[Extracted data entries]
-- ==== Sys2Proof/Laws/Maps.lean ====
section
/-!
SUPPORT. What the finite maps, the byte map and the bit-field operations can do, said once each.
-/

namespace Sys2Proof.Machine

/-! ## Finite maps -/

@[simp] theorem FMap.get_nil {β : Type} (d : β) (k : Nat) : FMap.get ([] : FMap β) d k = d := rfl

@[simp] theorem FMap.get_set_same {β : Type} (m : FMap β) (d v : β) (k : Nat) : FMap.get (FMap.set m k v) d k = v := by
  induction m with
  | nil => simp [FMap.set, FMap.get]
  | cons e r ih =>
    obtain ⟨k', v'⟩ := e
    simp only [FMap.set]
    split
    · simp [FMap.get]
    · split
      · simp [FMap.get]
      · rename_i h1 h2; simp [FMap.get, h2, ih]

theorem FMap.get_set_ne {β : Type} (m : FMap β) (d v : β) {k k' : Nat} (h : k' ≠ k) :
    FMap.get (FMap.set m k v) d k' = FMap.get m d k' := by
  induction m with
  | nil => simp [FMap.set, FMap.get, h]
  | cons e r ih =>
    obtain ⟨a, w⟩ := e
    simp only [FMap.set]
    split
    · simp [FMap.get, h]
    · split
      · rename_i h1 h2; subst h2; simp [FMap.get, h]
      · simp [FMap.get, ih]

theorem FMap.get_set {β : Type} (m : FMap β) (d v : β) (k k' : Nat) :
    FMap.get (FMap.set m k v) d k' = if k' = k then v else FMap.get m d k' := by
  split
  · rename_i h; subst h; simp
  · rename_i h; exact FMap.get_set_ne m d v h

theorem FMap.get_dropIf {β : Type} (m : FMap β) (p : Nat → Bool) (d : β) (k : Nat) :
    FMap.get (FMap.dropIf m p) d k = if p k then d else FMap.get m d k := by
  induction m with
  | nil => simp [FMap.dropIf, FMap.get]
  | cons e r ih =>
    obtain ⟨a, w⟩ := e
    unfold FMap.dropIf at ih ⊢
    rw [List.filter_cons]
    by_cases hp : p a
    · simp only [hp, Bool.not_true, Bool.false_eq_true, if_false, ih, FMap.get]
      by_cases hk : k = a
      · subst hk; simp [hp]
      · simp [hk]
    · simp only [hp, Bool.not_false, if_true, FMap.get, ih]
      by_cases hk : k = a
      · subst hk; simp [hp]
      · simp [hk]

/-! ## The byte map -/

@[simp] theorem BMap.get_set_same (m : BMap) (a : Nat) (v : Byte) (h : BMap.wf m = true) : BMap.get (BMap.set m a v) a = v := by
  suffices H : ∀ (m : BMap) (lo : Nat), lo ≤ a → BMap.wfFrom lo m = true → BMap.get (BMap.set m a v) a = v from
    H m 0 (Nat.zero_le _) h
  intro m
  induction m with
  | nil => intro lo _ _; simp only [BMap.set]; split <;> simp_all [BMap.get]
  | cons e r ih =>
    intro lo hlo hw
    obtain ⟨k, w⟩ := e
    simp only [BMap.wfFrom, Bool.and_eq_true, decide_eq_true_eq] at hw
    have tailBelow : ∀ (r : BMap) (b : Nat), a < b → BMap.wfFrom b r = true → BMap.get r a = memDefault := by
      intro r
      induction r with
      | nil => intros; rfl
      | cons e r ih =>
        intro b hb hr
        obtain ⟨k, w⟩ := e
        simp only [BMap.wfFrom, Bool.and_eq_true, decide_eq_true_eq] at hr
        have : a ≠ k := by omega
        simp only [BMap.get, this, if_false]
        exact ih (k + 1) (by omega) hr.2
    simp only [BMap.set]
    split
    · split
      · rename_i h1 h2; subst h2
        have : a ≠ k := by omega
        simp only [BMap.get, this, if_false]
        exact tailBelow r (k + 1) (by omega) hw.2
      · simp [BMap.get]
    · split
      · split
        · rename_i h1 h2 h3; subst h2; subst h3
          exact tailBelow r (a + 1) (by omega) hw.2
        · simp [BMap.get]
      · rename_i h1 h2
        simp only [BMap.get, h2, if_false]
        exact ih (k + 1) (by omega) hw.2

theorem BMap.get_set_ne (m : BMap) (v : Byte) {a b : Nat} (h : b ≠ a) : BMap.get (BMap.set m a v) b = BMap.get m b := by
  induction m with
  | nil => simp only [BMap.set]; split <;> simp [BMap.get, h]
  | cons e r ih =>
    obtain ⟨k, w⟩ := e
    simp only [BMap.set]
    split
    · split
      · rfl
      · simp [BMap.get, h]
    · split
      · rename_i h1 h2; subst h2
        split <;> simp [BMap.get, h]
      · simp [BMap.get, ih]

theorem BMap.wfFrom_mono {lo lo' : Nat} (h : lo' ≤ lo) (m : BMap) (hw : BMap.wfFrom lo m = true) : BMap.wfFrom lo' m = true := by
  cases m with
  | nil => rfl
  | cons e r =>
    obtain ⟨k, w⟩ := e
    simp only [BMap.wfFrom, Bool.and_eq_true, decide_eq_true_eq] at hw ⊢
    exact ⟨⟨by omega, hw.1.2⟩, hw.2⟩

theorem BMap.wfFrom_set (m : BMap) (a : Nat) (v : Byte) (lo : Nat) (hlo : lo ≤ a) (h : BMap.wfFrom lo m = true) :
    BMap.wfFrom lo (BMap.set m a v) = true := by
  induction m generalizing lo with
  | nil => simp only [BMap.set]; split <;> simp_all [BMap.wfFrom]
  | cons e r ih =>
    obtain ⟨k, w⟩ := e
    have h0 := h
    simp only [BMap.wfFrom, Bool.and_eq_true, decide_eq_true_eq] at h
    simp only [BMap.set]
    split
    · split
      · exact h0
      · rename_i h1 h2
        simp only [BMap.wfFrom, Bool.and_eq_true, decide_eq_true_eq]
        exact ⟨⟨hlo, by simpa using h2⟩, ⟨by omega, h.1.2⟩, h.2⟩
    · split
      · rename_i h1 h2
        split
        · exact BMap.wfFrom_mono (by omega) r h.2
        · rename_i h3
          simp only [BMap.wfFrom, Bool.and_eq_true, decide_eq_true_eq]
          exact ⟨⟨hlo, by simpa using h3⟩, by subst h2; exact h.2⟩
      · simp only [BMap.wfFrom, Bool.and_eq_true, decide_eq_true_eq]
        exact ⟨h.1, ih (k + 1) (by omega) h.2⟩

/-- Writing one byte keeps the canonical form. -/
theorem BMap.wf_set (m : BMap) (a : Nat) (v : Byte) (h : BMap.wf m = true) : BMap.wf (BMap.set m a v) = true :=
  BMap.wfFrom_set m a v 0 (Nat.zero_le _) h

/-- Storing a number keeps the canonical form. -/
theorem BMap.wf_writeLE (m : BMap) (a v n : Nat) (h : BMap.wf m = true) : BMap.wf (BMap.writeLE m a v n) = true := by
  induction n generalizing m a v with
  | zero => exact h
  | succ n ih => exact ih _ _ _ (BMap.wf_set m a _ h)

/-- A masked store keeps the canonical form. -/
theorem BMap.wf_writeMasked (m : BMap) (a v mask n : Nat) (h : BMap.wf m = true) :
    BMap.wf (BMap.writeMasked m a v mask n) = true := by
  induction n generalizing m a v mask with
  | zero => exact h
  | succ n ih =>
    unfold BMap.writeMasked
    apply ih
    split
    · exact BMap.wf_set m a _ h
    · exact h

/-- Storing a list of bytes keeps the canonical form. -/
theorem BMap.wf_writeBytes (m : BMap) (a : Nat) (l : List Byte) (h : BMap.wf m = true) :
    BMap.wf (BMap.writeBytes m a l) = true := by
  induction l generalizing m a with
  | nil => exact h
  | cons b r ih => exact ih _ _ (BMap.wf_set m a _ h)

theorem BMap.wfFrom_dropIf (m : BMap) (p : Nat → Bool) (lo : Nat) (h : BMap.wfFrom lo m = true) :
    BMap.wfFrom lo (BMap.dropIf m p) = true := by
  induction m generalizing lo with
  | nil => rfl
  | cons e r ih =>
    obtain ⟨k, w⟩ := e
    simp only [BMap.wfFrom, Bool.and_eq_true, decide_eq_true_eq] at h
    unfold BMap.dropIf at ih ⊢
    rw [List.filter_cons]
    split
    · simp only [BMap.wfFrom, Bool.and_eq_true, decide_eq_true_eq]
      exact ⟨h.1, ih _ h.2⟩
    · exact ih _ (BMap.wfFrom_mono (by omega) r h.2)

/-- Forgetting bytes keeps the canonical form. -/
theorem BMap.wf_dropIf (m : BMap) (p : Nat → Bool) (h : BMap.wf m = true) : BMap.wf (BMap.dropIf m p) = true :=
  BMap.wfFrom_dropIf m p 0 h

/-- A store leaves every byte outside it alone. -/
theorem BMap.get_writeLE_ne (m : BMap) (a v n b : Nat) (h : b < a ∨ a + n ≤ b) :
    BMap.get (BMap.writeLE m a v n) b = BMap.get m b := by
  induction n generalizing m a v with
  | zero => rfl
  | succ n ih =>
    unfold BMap.writeLE
    rw [ih _ _ _ (by omega), BMap.get_set_ne _ _ (by omega)]

/-- Each byte of a store reads as the number's byte. -/
theorem BMap.get_writeLE (m : BMap) (a v n j : Nat) (h : BMap.wf m = true) (hj : j < n) :
    BMap.get (BMap.writeLE m a v n) (a + j) = BitVec.ofNat 8 (v / 256 ^ j) := by
  induction n generalizing m a v j with
  | zero => omega
  | succ n ih =>
    unfold BMap.writeLE
    cases j with
    | zero =>
      rw [BMap.get_writeLE_ne _ _ _ _ _ (by omega), Nat.add_zero, BMap.get_set_same _ _ _ h]
      simp
    | succ j =>
      rw [show a + (j + 1) = (a + 1) + j by omega, ih _ _ _ _ (BMap.wf_set m a _ h) (by omega), Nat.pow_succ,
        Nat.mul_comm, Nat.div_div_eq_div_mul]

/-- A read after a store to the same place gives the value stored. -/
theorem BMap.readLE_writeLE (m : BMap) (a v n : Nat) (h : BMap.wf m = true) :
    BMap.readLE (BMap.writeLE m a v n) a n = v % 256 ^ n := by
  induction n generalizing m a v with
  | zero => simp [BMap.readLE, Nat.mod_one]
  | succ n ih =>
    have h1 := BMap.get_writeLE m a v (n + 1) 0 h (by omega)
    have h2 := ih (BMap.set m a (BitVec.ofNat 8 v)) (a + 1) (v / 256) (BMap.wf_set m a _ h)
    unfold BMap.readLE
    simp only [Nat.add_zero, Nat.pow_zero, Nat.div_one] at h1
    rw [h1]
    show _ + 256 * BMap.readLE (BMap.writeLE (BMap.set m a (BitVec.ofNat 8 v)) (a + 1) (v / 256) n) (a + 1) n = _
    rw [h2, BitVec.toNat_ofNat]
    rw [show (256 : Nat) ^ (n + 1) = 256 * 256 ^ n by rw [Nat.pow_succ, Nat.mul_comm], Nat.mod_mul]

/-! ## Bit fields -/

theorem getLsbD_bitMask (hi lo k : Nat) : (bitMask hi lo).getLsbD k = (decide (k < 64) && decide (lo ≤ k) && decide (k ≤ hi)) := by
  unfold bitMask
  rw [BitVec.getLsbD_shiftLeft, BitVec.getLsbD_ofNat, Nat.testBit_two_pow_sub_one, Bool.eq_iff_iff]
  simp
  omega

theorem getLsbD_withBits (w : Word) (hi lo v k : Nat) (h : k < 64) :
    (withBits w hi lo v).getLsbD k = if lo ≤ k ∧ k ≤ hi then v.testBit (k - lo) else w.getLsbD k := by
  unfold withBits
  rw [BitVec.getLsbD_or, BitVec.getLsbD_and, BitVec.getLsbD_and, BitVec.getLsbD_not, getLsbD_bitMask,
    BitVec.getLsbD_shiftLeft, BitVec.getLsbD_ofNat]
  by_cases h1 : lo ≤ k
  · have h3 : k - lo < 64 := by omega
    by_cases h2 : k ≤ hi
    · simp [h, h1, h2, h3, Nat.not_lt.mpr h1]
    · simp [h, h1, h2]
  · simp [h, h1]

theorem testBit_bitsOf (w : Word) (hi lo k : Nat) :
    (bitsOf w hi lo).testBit k = (decide (k < hi + 1 - lo) && w.getLsbD (lo + k)) := by
  unfold bitsOf
  rw [Nat.testBit_mod_two_pow, Nat.testBit_shiftRight]
  rfl

/-- A field reads as what was last put into it. -/
theorem bitsOf_withBits_same (w : Word) (hi lo v : Nat) (h : hi < 64) :
    bitsOf (withBits w hi lo v) hi lo = v % 2 ^ (hi + 1 - lo) := by
  apply Nat.eq_of_testBit_eq
  intro k
  rw [testBit_bitsOf, Nat.testBit_mod_two_pow]
  by_cases hk : k < hi + 1 - lo
  · rw [getLsbD_withBits _ _ _ _ _ (by omega)]
    simp [hk]; omega
  · simp [hk]

/-- A field keeps its value when another, disjoint one is set. -/
theorem bitsOf_withBits_disj (w : Word) (hi lo v hi' lo' : Nat) (hd : hi' < lo ∨ hi < lo') :
    bitsOf (withBits w hi lo v) hi' lo' = bitsOf w hi' lo' := by
  apply Nat.eq_of_testBit_eq
  intro k
  rw [testBit_bitsOf, testBit_bitsOf]
  by_cases hk : k < hi' + 1 - lo'
  · by_cases h64 : lo' + k < 64
    · rw [getLsbD_withBits _ _ _ _ _ h64]
      have : ¬ (lo ≤ lo' + k ∧ lo' + k ≤ hi) := by omega
      simp [this]
    · rw [BitVec.getLsbD_of_ge _ _ (by omega), BitVec.getLsbD_of_ge _ _ (by omega)]
  · simp [hk]

theorem bitsOf_lt (w : Word) (hi lo : Nat) : bitsOf w hi lo < 2 ^ (hi + 1 - lo) := Nat.mod_lt _ (Nat.two_pow_pos _)

end Sys2Proof.Machine
end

** Task prompt **
Of all the entries above, repeat only the lines from the line that has "by_cases hk : k < hi + 1 - lo" to the line that has "simp [this]", both lines included, exactly.

** Task output **
  by_cases hk : k < hi + 1 - lo
  · rw [getLsbD_withBits _ _ _ _ _ (by omega)]
    simp [hk]; omega
  · simp [hk]

/-- A field keeps its value when another, disjoint one is set. -/
theorem bitsOf_withBits_disj (w : Word) (hi lo v hi' lo' : Nat) (hd : hi' < lo ∨ hi < lo') :
    bitsOf (withBits w hi lo v) hi' lo' = bitsOf w hi' lo' := by
  apply Nat.eq_of_testBit_eq
  intro k
  rw [testBit_bitsOf, testBit_bitsOf]
  by_cases hk : k < hi' + 1 - lo'
  · by_cases h64 : lo' + k < 64
    · rw [getLsbD_withBits _ _ _ _ _ h64]
      have : ¬ (lo ≤ lo' + k ∧ lo' + k ≤ hi) := by omega
      simp [this]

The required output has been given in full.